Passing MongoDB data modeling
One of the most advertised features of MongoDB is its flexibility. Flexibility, however, is a double-edged sword. More flexibility means more choices when modeling data (this reminds me of Zen Python: ” There must be one — and preferably only one — obvious way to do it “). However, I like the flexibility that MongoDB provides, it’s just important to consider some best practices before choosing a data model.
THIS IS A PROBLEM
In this post, we will look at how we modeled the mailing lists and the people who belong to them. Here are the requirements:
- Each person can have one or more e-mail addresses.
- Every person can belong to any number of mailing lists.
- Everyone who belongs to a mailing list can choose which name he wants to use for the mailing list.
These requirements are obviously somewhat simplified, but they are enough to express the mechanics of the kernel on which Fiesta is based.
Let’s take a look at what our data model looks like if we never embed anything — we’ll call it a 0 investment strategy.
We have People who have a name and a password:
name: "Mike Dirolf"
pw: "Some Hashed Password"
We have a separate collection of addresses, where each address contains a link to one person:
We have groups, each of which is basically just an identifier (the IRL has some more group-specific metadata that will also be here, but we are going to ignore them to focus on the relationship):
Finally, we have a membership that links a person to the group. Each membership includes the name of the list that the person uses for the group and a link to the address where they want to receive mail for that group:
This data model is easy to design, easy to think about, and easy to maintain. However, we mainly model data as in the DBMS; we do not use the document-based MongoDB approach. For example, let’s see how we can get the addresses of other members of a group, considering one incoming address and the group name (this is a very common query for Fiesta):
- Request a collection of addresses to obtain an ID for the person concerned.
- Request membership in a collection with a person’s identifier from step 1 and the group name to obtain a group identifier.
- Request a Memberships collection again to obtain all memberships with a group identifier from step 2.
- Request an address collection to obtain the address that will be used for each of the participants in step 3.

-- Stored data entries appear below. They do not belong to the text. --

-- ==== Sys2Proof/Machine/Positions.lean ====
section
/-! DEFINITION. The position table's notices: the runtime clear (R57), bind and unbind (R58, R59), the re-derivation of
the trailer half (R60), silence (R63, R64), the partner notice (R117) and the re-derived caches (R109). None of these
generates a frame: the command that makes an event of them closes it (Machine/Alerts.lean). -/

namespace Sys2Proof.Machine

open Sys2Proof

/-- A position record with its runtime cleared; state, bound entry and threshold cache are kept (R57, R96, R110). -/
def clearedRec (r : PosRec) : PosRec :=
  { PosRec.vacant with state := r.state, bound := r.bound, cache := r.cache }

/-- TWIN cleared at both partners when a position leaves LIVE with TWIN active (R117). `partner` is the partner it had
just before the change. -/
def partnerNotice (p : Pos) (partner : Option Pos) (s : State) : State :=
  match partner with
  | none => s
  | some q => if (posRec s p).cond.active.twin then modCond q (clearCond .twin) (modCond p (clearCond .twin) s) else s

/-- The partner notice sent if the position is LIVE, as part of its leaving LIVE (R51). -/
def noticeIfLive (p : Pos) (partner : Option Pos) (s : State) : State :=
  if (posRec s p).state = .live then partnerNotice p partner s else s

/-- The runtime of p cleared, with the partner notice of a LIVE position (R57). -/
def clearRuntime (p : Pos) (partner : Option Pos) (s : State) : State :=
  modPos p clearedRec (noticeIfLive p partner s)

/-- The state and bound entry of a position set. -/
def setBinding (p : Pos) (st : PosState) (e : Option EntryNo) (s : State) : State :=
  modPos p (fun r => { r with state := st, bound := e }) s

/-- A bind notice: position p is now bound to entry e (R58). -/
def bindPos (p : Pos) (e : EntryNo) (s : State) : State :=
  match (posRec s p).state with
  | .vacant => s
  | .unbound => setBinding p .waiting (some e) s
  | .waiting | .live | .silent => setBinding p .waiting (some e) (clearRuntime p (partnerOf s p) s)

/-- An unbind notice: position q has lost its entry (R59). -/
def unbindPos (q : Pos) (s : State) : State :=
  match (posRec s q).state with
  | .vacant | .unbound => s
  | .waiting | .live | .silent => setBinding q .unbound none (clearRuntime q (partnerOf s q) s)

/-- A position that keeps its binding cleared to WAITING (R67). -/
def clearPos (p : Pos) (s : State) : State :=
  match (posRec s p).state with
  | .vacant | .unbound => s
  | .waiting | .live | .silent =>
    modPos p (fun r => { r with state := .waiting }) (clearRuntime p (partnerOf s p) s)

/-- One trailer position re-derived (R60). -/
def rederivePos (s : State) (p : Pos) : State :=
  match (posRec s p).state with
  | .vacant => s
  | _ =>
    let s1 := unbindPos p s
    match entryFor s1 p with
    | some e => setBinding p .waiting (some e) s1
    | none => setBinding p .unbound none s1

/-- The trailer positions, 16 to 31. -/
def trailerPositions : List Pos := (List.finRange 32).filter (fun p => decide (16 ≤ p.val))

/-- The TRAILER half re-derived, in ascending order (R60). -/
def rederiveTrailer (s : State) : State := trailerPositions.foldl rederivePos s

/-! ## Silence -/

/-- Whether a position counts silence (R63). -/
def countsSilence (s : State) (p : Pos) : Bool :=
  hasBinding (posRec s p).state && s.vehicle.motion == .moving && !lifted s p

/-- The silence timeout in ms. -/
def silenceMs (s : State) : Nat := s.content.settings.silenceTimeout * 1000

/-- Whether a position is WAITING or LIVE with the silence timeout reached (R64, R65). -/
def silenceReached (s : State) (p : Pos) : Bool :=
  ((posRec s p).state == .waiting || (posRec s p).state == .live) && decide (silenceMs s ≤ (posRec s p).silence)

/-- Whether the silence expiry of a counting position is due (R64). -/
def silenceDue (s : State) (p : Pos) : Bool := countsSilence s p && silenceReached s p

/-- The record of a position as an announcement leaves it that may stop counting: one that stops at the very moment of
its expiry, taken first, has counted to just short of the timeout, one ms by the clock of the part (R64,
notes/assumptions/27.md). `old` is the state before the announcement. -/
def stoppedRec (old s : State) (p : Pos) : PosRec :=
  let r := posRec s p
  if silenceDue old p && !countsSilence s p then { r with silence := silenceMs s - 1 } else r

/-- Silence counting stopped, at every position, by the conditions now in force (R47, R63, R64). -/
def stopSilence (old s : State) : State := { s with pos := Vector.ofFn (stoppedRec old s) }

/-- The silence expiry at p: SILENT, with the SILENT condition raised (R64, R118) and TWIN cleared at a position that
was LIVE (R117). -/
def goSilent (p : Pos) (s : State) : State :=
  modPos p (fun r => { r with state := .silent, cond := raiseCond .silent r.cond })
    (noticeIfLive p (partnerOf s p) s)

/-- The silence expiry of p, an event of its own in which the SILENT raise is reported (R64, R118, R122). -/
def silenceEvent (p : Pos) (s : State) : State := finishEvent s [] none (goSilent p s)

/-! ## Threshold caches -/

/-- The threshold cache of p re-derived, its pending level discarded (R109). -/
def rederiveCache (s : State) (p : Pos) : State :=
  modPos p (fun r => { r with cache := cacheFor s p, cond := { r.cond with pendingLevel := none } }) s

/-- The caches of the positions a test names re-derived, in ascending order (R109). -/
def rederiveCaches (which : Pos → Bool) (s : State) : State :=
  ((List.finRange 32).filter which).foldl rederiveCache s

end Sys2Proof.Machine
end

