-- ==== Sys2Proof/Machine/Core.lean ====
section
/-! DEFINITION. The machine as the host takes it. -/

def Sys2Proof.core : Host.Core :=
  { State := Sys2Proof.Machine.State, Fault := Sys2Proof.Machine.Fault, Refusal := Sys2Proof.Machine.Refusal,
    step := Sys2Proof.Machine.step, reset := Sys2Proof.Machine.State.reset }
end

The strategy that many novices use when modeling their data, we will call the strategy of implementing everything. To use this strategy for Fiesta, we would take all group memberships and implement them directly in the group document. We would also embed address and person metadata directly into each membership:
name: "Mike Dirolf",
pw: "Some Hashed Password",
person_addresses = ["firstname.lastname@example.org", "email@example.com", ...],
The theory behind the Embed All strategy is that by storing all related data in one place, we can simplify common requests. With this strategy, the query we have done above is trivial (remember that the query is “given address and group name, what are the other addresses of the group members”):
- Query the Groups collection for a group containing a membership with the same address as the person_addresses and group_name.
- Go through the resulting document to get the other addresses of the members.
This is as easy as it can be. But what if we want to change a person’s name or password? We would have to change it in every built-in membership.
The same goes for adding a new person_address or removing an existing one. This underscores the characteristics of the embed everything model: it can be useful to perform one specific request (because we mostly do pre-join), but it can be a nightmare for long-term maintainability. I highly recommend this approach in general.
INSERT TRIVIAL THINGS
The approach we used in Fiesta and the approach I most often recommend is to start by thinking about the 0-embed model. Once you’ve figured out this model, you can choose simple cases where embedding makes sense. In most cases, these cases tend to be too many relationships.
For example, each of our addresses belongs to one user (and is also referred to by members). Addresses are also unlikely to change very often. Let’s build them into an array to save some queries and synchronize our data model with our human mental model.
Each membership is linked to one person and one group, so we could imagine that they are built into either the person model or the group. In such cases, it is important to consider both the data access patterns and the size of the relationships.
We expect people to have no more than 1000 memberships in groups and groups to have no more than 1000 memberships, so the size does not tell us much. However, our access template — when we display the Fiesta control panel, we need access to all memberships of a person.
To simplify this request, let’s build membership into the Person model. It also has the advantage that all person addresses are stored in the Person model (because they are referenced both at the highest level and within the membership). If an address needs to be deleted or changed, we can do it all in one place.
This is what it looks like now (this is the Person model — the only other model is Group, which is identical to the 0-embed case):
name: "Mike Dirolf",
pw: "Some Hashed Password",
addresses: ["firstname.lastname@example.org", "email@example.com", ...],
The request that we discussed now looks like this:
- Request for a user with the appropriate address and built-in membership with the correct group name.
- Use the identifier of the group in the built-in membership, starting with step 1, to request other people who have membership in that group to get the addresses directly from their built-in membership.
This is still almost as easy as inline, but our data model is much cleaner and easier to maintain. We hope this step by step guide was useful — if you have any questions, let us know!